12. Governing Law and Dispute Resolution
12.1 The contractual relationship between TURCK and the Customer is governed by the laws of the Czech Republic. All disputes arising out of or in connection with the contractual arrangements between TURCK and the Customer shall be resolved primarily by mutual agreement. Disputes not resolved amicably between TURCK and the Customer as contracting parties arising from the Purchase agreement that are not resolved amicably and whose are not within the competence of the relevant administrative authority under Act No. 127/2005 Coll. shall be decided in arbitration under Act No. 216/1994 Coll. by the Arbitration Court attached to the Czech Chamber of Commerce and the Agricultural Chamber of the Czech Republic, in accordance with its Rules, by three arbitrators. The place of arbitration is Hradec Králové. The arbitral award is final and enforceable. If the parties do not agree on the arbitrators within thirty (30) calendar days, the dispute shall be submitted to the competent court under Act No. 99/1963 Coll., the Civil Procedure Code. The costs of arbitration are governed by the Arbitration Court’s Rules on Costs of the Arbitration Court, which form an annex to the Rules of the Arbitration Court attached to the Czech Chamber of Commerce and the Agricultural Chamber of the Czech Republic. The language of the arbitration is Czech. For interpretation issues with regard to the contract text, the parties have agreed on the Czech version. The parties undertake to comply with the arbitral award voluntarily; otherwise, it may be enforced by a court.
13. Final Provisions
13.1 TURCK processes all personal data provided by the Customer in connection with the Purchase Agreement in compliance with applicable data-protection law (and as further set out in the documents referenced in Part B.).
13.2 Legal relations between TURCK and the Customer are always assessed according to the provisions of the TURCK GTC of Sale and Delivery valid at the time the relevant Purchase agreement is concluded.
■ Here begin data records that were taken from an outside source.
/-- What a queued frame is: its kind, and the tag of a CLAIM or WITHDRAW (R155). -/
inductive FrameRef where
  | beacon
  | claim (tag : Tag)
  | withdraw (tag : Tag)
  deriving DecidableEq, Repr

/-- One frame of the transmit queue, with its queue time: its place in the order of asks (R155). -/
structure QueuedFrame where
  ref : FrameRef
  asked : Nat
  deriving DecidableEq, Repr

/-- The contending frame, with the key kind fixed at its start mark (R151). -/
structure Contender where
  ref : FrameRef
  key : KeyKind
  deriving DecidableEq, Repr

/-- The own frame in transmission: what was queued, its start-mark latch, and the frame as composed at the report (R152, R154). -/
structure OwnFrame where
  queued : QueuedFrame
  latch : Time
  frame : Frame
  deriving DecidableEq, Repr

/-- The driver of CXL (R147): released; sending the bits of an own frame; driving the clear dominant. -/
inductive Driver where
  | released | sending | dominant
  deriving DecidableEq, Repr

/-- The acknowledge state (R165). -/
inductive AckState where
  | noClear
  | awaiting (deadline : Time)
  | expired
  deriving DecidableEq, Repr

/-- LC (R147, R150, R155, R160, R162, R163, R165). The LINE_STUCK condition is kept in AU (R179). -/
structure LineController where
  driver : Driver
  receiver : Receiver
  /-- Latch of the start mark of the frame on the line (R5). -/
  latch : Option Time
  queue : List QueuedFrame
  /-- The queue time the next ask takes (R155). -/
  nextAsk : Nat
  contending : Option Contender
  inTransmission : Option OwnFrame
  badCount : Nat
  goodRun : Nat
  /-- Start of the dominant stretch being timed: the falling edge that began it (R162). -/
  stretch : Option Time
  clearDetected : Bool
  /-- End of the clear drive in force (R163). -/
  clearDrive : Option Time
  ack : AckState
  deriving DecidableEq, Repr

/-! ## Profile Store (PS) -/

/-- A table of separations by power class (R170). -/
structure PowerTable where
  p0 : Nat
  p1 : Nat
  p2 : Nat
  p3 : Nat
  deriving DecidableEq, Repr

/-- The contents of a profile after clamping (R170). -/
structure Profile where
  share : Nat
  allowance : Nat
  fastEnable : Bool
  fastMax : Nat
  fastMin : Nat
  guardTime : Nat
  vict : PowerTable
  aggr : PowerTable
  same : Nat
  deriving DecidableEq, Repr

/-- PS (R171). -/
structure ProfileStore where
  profileA : Option Profile
  profileB : Option Profile
  inForce : Option ProfileName
  pending : Option ProfileName
  deriving DecidableEq, Repr

/-! ## Alarm Unit (AU) -/

/-- AU (R179). -/
structure AlarmUnit where
  flags : FlagSet
  suspectCondition : Bool
  stuckCondition : Bool
  alertMask : FlagSet
  holdMask : FlagSet
  hold : Bool
  alert : AlertState
  newRaise : Bool
  rxErrors : BitVec 16
  clashes : BitVec 16
  lateOverlaps : BitVec 16
  overruns : BitVec 16
  noticeLosses : BitVec 16
  deriving DecidableEq, Repr

/-! ## Radio Port (RP) -/

/-- Outcomes of a REPLY (R203). -/
inductive ReplyOutcome where
  | accepted | clamped | demoted | refused
  deriving DecidableEq, Repr

/-- Reasons of a REPLY (R203). -/
inductive Reason where
  | none | notSet | alreadySet | badLength | unknownKind | bookFull | tagBusy | unknownTag
  | horizon | badPeriod | badSpan | clearPending | halted
  deriving DecidableEq, Repr

/-- What a commit gave, as OCCURRENCE reports it (R105). -/
inductive CommitOutcome where
  | grant | clip | skipStrongerPeer | skipJoining
  deriving DecidableEq, Repr

/-- The change an OCC_CHANGE reports (R112). -/
inductive Change where
  | cut | retract
  deriving DecidableEq, Repr

/-- The reason of a REQ_END (R35). -/
inductive EndReason where
  | done | cancelled | halted
  deriving DecidableEq, Repr

/-- The origin of a line clear (R164). -/
inductive ClearOrigin where
  | self | line
  deriving DecidableEq, Repr

/-- One peer entry of a STATUS_REPORT (R200, R203). -/
structure PeerStatus where
  station : Station
  state : Liveness
  credit : Int
  hold : Option Bool
  profile : Option ProfileName
  jumps : BitVec 16
  deriving DecidableEq, Repr

/-- The contents of a STATUS_REPORT (R200). -/
structure StatusReport where
  part : PartState
  hold : Bool
  station : Station
  fallback : Bool
  flags : FlagSet
  rxErrors : BitVec 16
  clashes : BitVec 16
  lateOverlaps : BitVec 16
  overruns : BitVec 16
  noticeLosses : BitVec 16
  inForce : Option ProfileName
  pendingProfile : Option ProfileName
  monitor : MonitorState
  ack : AckState
  peers : List PeerStatus
  /-- The MODEL's own: which free value the unstated bits of this report take (notes/assumptions/14). -/
  free : Nat
  deriving DecidableEq, Repr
13.3 The Customer has been duly acquainted with these TURCK GTC of Sale and Delivery, agrees with them, and confirms such agreement by placing an order for the Goods and accepting the Order Confirmation.
13.4 TURCK may unilaterally set off or assign any of its claims against any claims of the Customer (including claims for a refund of the purchase price). The Customer may not set off or assign any of its claims without TURCK’s prior written consent, except where non-excludable by mandatory law.
13.5 These TURCK GTC of Sale and Delivery are issued in Czech and English. In case of any discrepancy or ambiguity, the Czech version prevails; the English version is for convenience only.
13.6 These TURCK GTC of Sale and Delivery are valid and effective from 1st of November 2025 and supersede the previous wording of the TURCK GTC of Sale and Delivery.